Detroit papers drop home delivery to 3 days a week

DETROIT (AP) — Beset by falling revenue, Detroit’s newspapers announced Tuesday that they plan to offer only three days of home delivery and will push their online editions instead, making the city the largest in the nation to undergo such a makeover.

The Detroit Media Partnership, which runs the Detroit Free Press and The Detroit News, expects to cut about 9 percent of its work force but “hopefully” less, and there will be no job reductions in the newsrooms of either paper, said David Hunke, Free Press publisher and chief executive of the partnership.

“We’re here because we’re fighting for our survival,” Hunke said at a news conference. “We’re also here because we have an absolute resolve to not only save but rethink and rebuild two of the greatest newspapers in this country.”

Hunke described the moves as “a geometric leap forward.”

The calculation made by the Detroit papers reflects a decision facing newspapers across the country. With circulation dropping as readers increasingly get their news online, several publishers have tried ending delivery to costlier outlying areas and publishing on only some days of the week. By curtailing home delivery, the papers reduce printing, fuel and labor expenses.

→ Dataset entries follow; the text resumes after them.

/-- Bits of bytes 16 to 63 that no field names are zero (R172). -/
def reservedClear (named : List (Nat × Nat × Nat)) (first last : Nat) (bs : List Byte) : Bool :=
  (List.range' first (last - first)).all (fun i =>
    let v := byteAt bs i
    match named.find? (fun f => decide (f.1 ≤ i) && decide (i < f.1 + f.2.1)) with
    | none => v == 0
    | some f => Nat.land v (255 - f.2.2 / 2 ^ (8 * (i - f.1)) % 256) == 0)

/-! ### Extended blocks -/

/-- Named fields of the MATMUL block (Tables 3.3 and 3.4). -/
def matmulNamed : List (Nat × Nat × Nat) := [whole 0 0x50, (0x50, 4, 0x3FFFF), whole 0x54 8, whole 0x60 8]

def decodeMatmul (k : List Byte) : MatmulBlk :=
  let c := leAt k 0x50 4
  { aAddr := leAt k 0 8, bAddr := leAt k 8 8, cAddr := leAt k 0x10 8, cinAddr := leAt k 0x18 8,
    rescaleAddr := leAt k 0x20 8, statsAddr := leAt k 0x28 8, m := leAt k 0x30 4, n := leAt k 0x34 4,
    k := leAt k 0x38 4, lda := leAt k 0x3C 4, ldb := leAt k 0x40 4, ldc := leAt k 0x44 4, ldcin := leAt k 0x48 4,
    mask := BitVec.ofNat 32 (leAt k 0x4C 4), opfmt := bitsOf c 3 0, resfmt := bitsOf c 7 4, rnd := bitsOf c 10 8,
    aT := bitsOf c 11 11 == 1, bT := bitsOf c 12 12 == 1, accIn := bitsOf c 13 13 == 1,
    rescale := bitsOf c 14 14 == 1, stats := bitsOf c 15 15 == 1, statsRunning := bitsOf c 16 16 == 1,
    stoch := bitsOf c 17 17 == 1, tensorId := BitVec.ofNat 32 (leAt k 0x54 4), step := BitVec.ofNat 32 (leAt k 0x58 4),
    seed := BitVec.ofNat 64 (leAt k 0x60 8) }

/-- Four pairs of base and length. -/
def decodePairs (k : List Byte) (off : Nat) : List (Nat × Nat) :=
  (List.range 4).map (fun i => (leAt k (off + 16 * i) 8, leAt k (off + 16 * i + 8) 8))

def kernelNamed : List (Nat × Nat × Nat) := [whole 0 0x39, whole 0x40 0x80]

def decodeKernel (k : List Byte) : KernelBlk :=
  { imageAddr := leAt k 0 8, imageLen := leAt k 8 4, mask := BitVec.ofNat 32 (leAt k 0xC 4), entry := leAt k 0x10 8,
    argAddr := leAt k 0x18 8, seed := BitVec.ofNat 64 (leAt k 0x20 8), step := BitVec.ofNat 32 (leAt k 0x28 4),
    tensorId := BitVec.ofNat 32 (leAt k 0x2C 4), cycleLimit := leAt k 0x30 8, policy := byteAt k 0x38,
    readRanges := decodePairs k 0x40, writeRanges := decodePairs k 0x80 }

/-- Named bytes of a gather entry (Table 9.3), from its own first byte on. -/
def gatherNamed : List (Nat × Nat × Nat) := [whole 0 5, (5, 1, 1), whole 8 0x18]

def decodeGather (k : List Byte) : GatherEntry :=
  { tensorId := BitVec.ofNat 32 (leAt k 0 4), fmt := byteAt k 4, reuse := byteAt k 5 % 2 == 1,
    firstRow := leAt k 8 4, rowCount := leAt k 0xC 4, dst := leAt k 0x10 8, dstStride := leAt k 0x18 4,
    mcast := BitVec.ofNat 32 (leAt k 0x1C 4) }

def decodeGathers (k : List Byte) : List GatherEntry := (chunks 64 (k.drop 64)).map decodeGather

def groupNamed : List (Nat × Nat × Nat) := [whole 0 2, whole 4 0x14, whole 0x20 0x80]

def decodeGroup (k : List Byte) : GroupBlk :=
  { members := byteAt k 0, thisMember := byteAt k 1, mask := BitVec.ofNat 32 (leAt k 4 4), treeMax := leAt k 8 4,
    chainAbove := leAt k 0xC 4, silentMs := leAt k 0x10 4, joinMs := leAt k 0x14 4,
    nodes := (List.range 64).map (fun m => leAt k (0x20 + 2 * m) 2) }

def triggerNamed : List (Nat × Nat × Nat) := [whole 0 3, (3, 1, 7), whole 4 0x29, whole 0x30 4, whole 0x38 8]

def decodeTrigger (k : List Byte) : TrigBlk :=
  let f := byteAt k 3
  { kind := byteAt k 0, issuer := byteAt k 1, waitCtr := byteAt k 2, rearm := f % 2 == 1, signalEn := f / 2 % 2 == 1,
    remoteEn := f / 4 % 2 == 1, thresh := BitVec.ofNat 32 (leAt k 4 4), stride := BitVec.ofNat 32 (leAt k 8 4),
    signalCtr := byteAt k 0xC, remoteCtr := byteAt k 0xD, group := leAt k 0xE 2, src := leAt k 0x10 8,
    dst := leAt k 0x18 8, length := leAt k 0x20 8, vc := byteAt k 0x28, copcode := byteAt k 0x29, op := byteAt k 0x2A,
    fmt := byteAt k 0x2B, algo := byteAt k 0x2C, root := leAt k 0x30 4, rstride := leAt k 0x38 8 }

/-- Named bytes of the join block (Table 11.2); the 6 last bytes of a peer's entry are reserved. -/
def joinNamed : List (Nat × Nat × Nat) :=
  [whole 0 0x62, whole 0x68 0x1C] ++ (List.range 16).map (fun i => whole (0x100 + 24 * i) 18)

def decodeJoin (k : List Byte) : JoinBlk :=
  { siteMask := BitVec.ofNat 16 (leAt k 2 2), thisSite := byteAt k 4, members := byteAt k 5, thisMember := byteAt k 6,
    farPorts := byteAt k 7, h := leAt k 8 4, step0 := BitVec.ofNat 32 (leAt k 0xC 4), t0 := leAt k 0x10 8,
    periodNs := leAt k 0x18 8, graceUs := leAt k 0x20 4, takeoverUs := leAt k 0x24 4, digestUs := leAt k 0x28 4,
    rtxGib := leAt k 0x2C 4, recvGib := leAt k 0x30 4, outerLr := BitVec.ofNat 32 (leAt k 0x34 4),
    outerMu := BitVec.ofNat 32 (leAt k 0x38 4),
    stale := (List.range 3).map (fun i => BitVec.ofNat 32 (leAt k (0x3C + 4 * i) 4)),
    noncePrefix := BitVec.ofNat 64 (leAt k 0x48 8), landAddr := leAt k 0x50 8, landLen := leAt k 0x58 8,
    udpPort := leAt k 0x60 2, srcIp := leAt k 0x68 16, mac0 := leAt k 0x78 6, mac1 := leAt k 0x7E 6,
    peers := (List.range 16).map (fun i => ⟨leAt k (0x100 + 24 * i) 16, leAt k (0x110 + 24 * i) 2⟩) }

def cutNamed : List (Nat × Nat × Nat) := [whole 0 2, (2, 1, 1), whole 8 0x20]

def decodeCut (k : List Byte) : CutBlk :=
  { layoutOnly := byteAt k 2 % 2 == 1, kerfMaster := leAt k 8 8, kerfM1 := leAt k 0x10 8, kerfM2 := leAt k 0x18 8,
    kerfOmom := leAt k 0x20 8 }

/-- Named bytes of an opcode's extended block. -/
def blockNamed : Nat → List (Nat × Nat × Nat)
  | 0x0200 => kernelNamed | 0x0210 => matmulNamed | 0x0300 => [whole 0 2] | 0x0410 => groupNamed
  | 0x0420 => triggerNamed | 0x0500 => joinNamed | 0x0600 => cutNamed | _ => []

/-- Reserved bits of the whole extended block are zero. -/
def blockClear (code : Nat) (k : List Byte) : Bool :=
  if code = 0x0300 then
    reservedClear [whole 0 2] 0 64 k && (chunks 64 (k.drop 64)).all (reservedClear gatherNamed 0 64)
  else reservedClear (blockNamed code) 0 k.length k

/-! ### Commands from entries -/

def decodeColl (e : List Byte) : CollOps :=
  ⟨leAt e 16 8, leAt e 24 8, leAt e 32 8, leAt e 40 2, byteAt e 42, byteAt e 43, byteAt e 44, leAt e 48 4, leAt e 56 8⟩

def w32At (e : List Byte) (off : Nat) : W32 := BitVec.ofNat 32 (leAt e off 4)

def w64At (e : List Byte) (off : Nat) : W64 := BitVec.ofNat 64 (leAt e off 8)

/-- The command of an entry of an opcode, with its extended block's bytes. -/
def buildInstr (code : Nat) (h : Hdr) (e k : List Byte) : Option Instr :=
  match code with
  | 0x0000 => some (.nop h)
  | 0x0001 => some (.identify h (byteAt e 16) (leAt e 24 8))
  | 0x0002 => some (.getLog h (byteAt e 16) (byteAt e 17 % 2 == 1) (byteAt e 18) (leAt e 24 8) (leAt e 32 4) (leAt e 36 4))
  | 0x0010 => some (.queueCreate h ⟨leAt e 16 8, byteAt e 24, byteAt e 25, byteAt e 26, byteAt e 27, leAt e 28 2,
      byteAt e 30, byteAt e 31, leAt e 32 2⟩)
  | 0x0011 => some (.queueDelete h (byteAt e 24) (byteAt e 25))
  | 0x0020 => some (.counterSet h (byteAt e 16) (byteAt e 17 == 1) (byteAt e 18 % 2 == 1) (w32At e 20))
  | 0x0100 => some (.memCopy h (leAt e 16 8) (leAt e 24 8) (leAt e 32 8))
  | 0x0101 => some (.memFill h (leAt e 16 8) (leAt e 24 8) (w64At e 32))
  | 0x0110 => some (.memMap h ⟨leAt e 16 8, leAt e 24 8, leAt e 32 4, byteAt e 36, byteAt e 37, byteAt e 38⟩)
  | 0x0120 => some (.memPlace h (leAt e 16 8) (leAt e 24 8) (byteAt e 32))
  | 0x0200 => some (.kernelLaunch h (decodeKernel k))
  | 0x0210 => some (.matmul h (decodeMatmul k))
  | 0x0220 => some (.quantStats h ⟨leAt e 16 8, leAt e 24 8, leAt e 32 4, leAt e 36 4, leAt e 40 4, byteAt e 44,
      byteAt e 45 % 2 == 1⟩)
  | 0x0221 => some (.convert h ⟨leAt e 16 8, leAt e 24 8, leAt e 32 4, byteAt e 36, byteAt e 37, byteAt e 38 % 2 == 1,
      w32At e 40, w32At e 44, w64At e 48⟩)
  | 0x0230 => some (.rngFill h ⟨leAt e 16 8, leAt e 24 4, byteAt e 28, byteAt e 29, byteAt e 30 % 2 == 1, w32At e 32,
      w32At e 36, w64At e 40, w32At e 48, w32At e 52⟩)
  | 0x0300 => some (.stepGather h (w32At e 24) (decodeGathers k))
  | 0x0310 => some (.stepUpdate h (leAt e 16 8) (w32At e 24) (byteAt e 28 % 2 == 1) (byteAt e 28 / 2 % 2 == 1))
  | 0x0311 => some (.updateArm h (leAt e 16 8) (w32At e 24) (leAt e 28 2) (byteAt e 30 % 2 == 1))
  | 0x0312 => some (.updateDisarm h (w32At e 24))
  | 0x0320 => some (.normClip h (leAt e 16 2) (w32At e 20) (w32At e 24))
  | 0x0330 => some (.shardMapLoad h (leAt e 16 8) (leAt e 24 4))
  | 0x0400 => some (.collAllreduce h (decodeColl e))
  | 0x0401 => some (.collAllgather h (decodeColl e))
  | 0x0402 => some (.collReduceScatter h (decodeColl e))
  | 0x0403 => some (.collBroadcast h (decodeColl e))
  | 0x0410 => some (.collGroupCreate h (leAt e 24 2) (decodeGroup k))
  | 0x0411 => some (.collGroupDestroy h (leAt e 24 2))
  | 0x0420 => some (.triggerArm h (decodeTrigger k))
  | 0x0421 => some (.triggerDisarm h (leAt e 24 2))
  | 0x0500 => some (.scarfJoin h (decodeJoin k) (leAt e 24 2) (byteAt e 26))
  | 0x0501 => some (.scarfLeave h)
  | 0x0510 => some (.scarfEpochClose h (w32At e 16) (w32At e 20))
  | 0x0521 => some (.scarfCancel h (w32At e 16) (byteAt e 20) (w32At e 24))
  | 0x0530 => some (.scarfCatchup h (byteAt e 16))
  | 0x0600 => some (.ckptCut h (w32At e 24) (decodeCut k))
  | 0x0601 => some (.ckptDrain h (leAt e 16 8) (w32At e 24) (byteAt e 28) (byteAt e 29))
  | 0x0602 => some (.ckptRelease h (w32At e 24))
  | 0x0610 => some (.ckptRestore h (leAt e 16 8) (leAt e 24 8) (byteAt e 32))
  | 0x0611 => some (.ckptVerify h (leAt e 16 8) (leAt e 24 8) (byteAt e 32))
  | 0x0620 => some (.exportStream h (leAt e 16 8) (leAt e 24 8) (w32At e 32))
  | 0x0700 => some (.txnBegin h (byteAt e 16))
  | 0x0701 => some (.txnCommit h (byteAt e 16) (leAt e 18 2))
  | 0x0702 => some (.txnRollback h (byteAt e 16))
  | 0x0710 => some (.bindCluster h (byteAt e 16) (byteAt e 17 == 1) (w32At e 20))
  | 0x0711 => some (.bindMemory h (byteAt e 16) (byteAt e 17 == 1) (leAt e 20 4) (leAt e 24 4))
  | 0x0712 => some (.bindShares h (byteAt e 16) ⟨byteAt e 17 % 2 == 1, leAt e 18 2,
      (List.range 8).map (fun v => byteAt e (20 + v)), byteAt e 28⟩)
  | 0x0720 => some (.bayReset h (byteAt e 16) (byteAt e 17 % 2 == 1))
  | 0x0800 => some (.keyLoad h (byteAt e 16) (byteAt e 17) (leAt e 24 8))
  | 0x0801 => some (.keyErase h (byteAt e 16))
  | 0x0810 => some (.cipherRun h ⟨leAt e 16 8, leAt e 24 8, leAt e 32 8, byteAt e 40, byteAt e 41 == 1, leAt e 44 4,
      leAt e 48 8, leAt e 56 8⟩)
  | 0x0811 => some (.digestRun h (leAt e 16 8) (leAt e 24 8) (leAt e 32 8))
  | 0x0820 => some (.entropyRead h (leAt e 16 8) (leAt e 24 4))
  | 0x0830 => some (.licenceInstall h (leAt e 16 8) (leAt e 24 4))
  | 0x0900 => some (.telemetryRead h (byteAt e 16) (leAt e 24 8) (leAt e 32 4))
  | 0x0910 => some (.seasonReport h (leAt e 24 8) (leAt e 32 4))
  | 0x0920 => some (.floorplanRead h (leAt e 24 8) (leAt e 32 4))
  | 0x0930 => some (.linkTest h (byteAt e 16) (byteAt e 17) (leAt e 20 4))
  | 0x0F00 => some (.haltBay h (byteAt e 16))
  | 0x0F01 => some (.evictBay h (byteAt e 16) (w32At e 20))
  | 0x0F02 => some (.resumeBay h (byteAt e 16))
  | _ => none

end Sys2Proof.Machine
end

The key question, though, is whether the cost savings from producing fewer print editions are worth the resulting loss of print advertising. What makes the decision difficult is that while print advertising is being clipped by the recession anyway, significant ad revenue online is not easy to come by either.

“Our decision to limit home delivery to three days a week reflects the reality that major newspaper markets are facing daunting economic challenges,” Hunke said in a statement. “Advertising in this economy is down and costs are up. We can’t live in the past.”

He added: “Today consumers are more empowered then ever before. … That means we have to change the way we deliver that news — not just in subtle ways, but in fundamental ways.”

The Detroit Media Partnership, which includes business and editorial operations for the newspapers, has 2,151 employees.

Ron Renaud, secretary-treasurer of Teamsters Local 372, which represents delivery personnel, said after he and other union leaders met with Detroit newspaper officials that the executives “took a long hard look. They feel they need to do something to maintain two newspapers.” Renaud said he fears drivers and other members of his union “will be hardest hit.”

Beginning in March, the Free Press will be delivered on days that are among the busiest for advertising: Thursdays, Fridays and Sundays, while the News will be delivered Thursdays and Fridays. The News does not have a Sunday paper.

Roughly 32-page editions of both newspapers will be sold at newsstands on other days and be available online. Both papers will maintain their free Web sites, and

Detroit would be the largest metro area to have its daily papers changed so thoroughly.

The Daily Tribune in Royal Oak, a Detroit suburb, recently cut its print edition to four days a week from six. In Arizona, the East Valley Tribune near Phoenix next year plans to have print editions on four days instead of seven. The afternoon newspaper in Madison, Wis., shifted to being an Internet publication this year, except for twice-weekly free print editions.

The Christian Science Monitor recently said it would become the first national newspaper to drop its daily print edition and focus on publishing online.

“I’m skeptical. This is a sea change. No one has done it on this scale in North America,” said Lou Mleczko, president of Local 22 of the Detroit Newspaper Guild, which represents 350 newsroom employees at the papers. Mleczko said not all readers will be able to change their habits and read the paper online.

The Free Press is the nation’s 20th-largest daily newspaper, with a weekday circulation of 298,243, double on Sunday. The News had circulation of 178,280 at the end of September. The News saw a 10 percent reduction in circulation over the past year, while the Free Press had a 6.8 percent drop.

The Free Press is owned by Gannett Co. and the News by MediaNews Group Inc., whose chief executive, William Dean Singleton, is chairman of the board at The Associated Press.

Mleczko said newspaper executives told union leaders “their current business model is unsustainable.”

“They say they’re losing money,” Mleczko said. “They didn’t say how much.”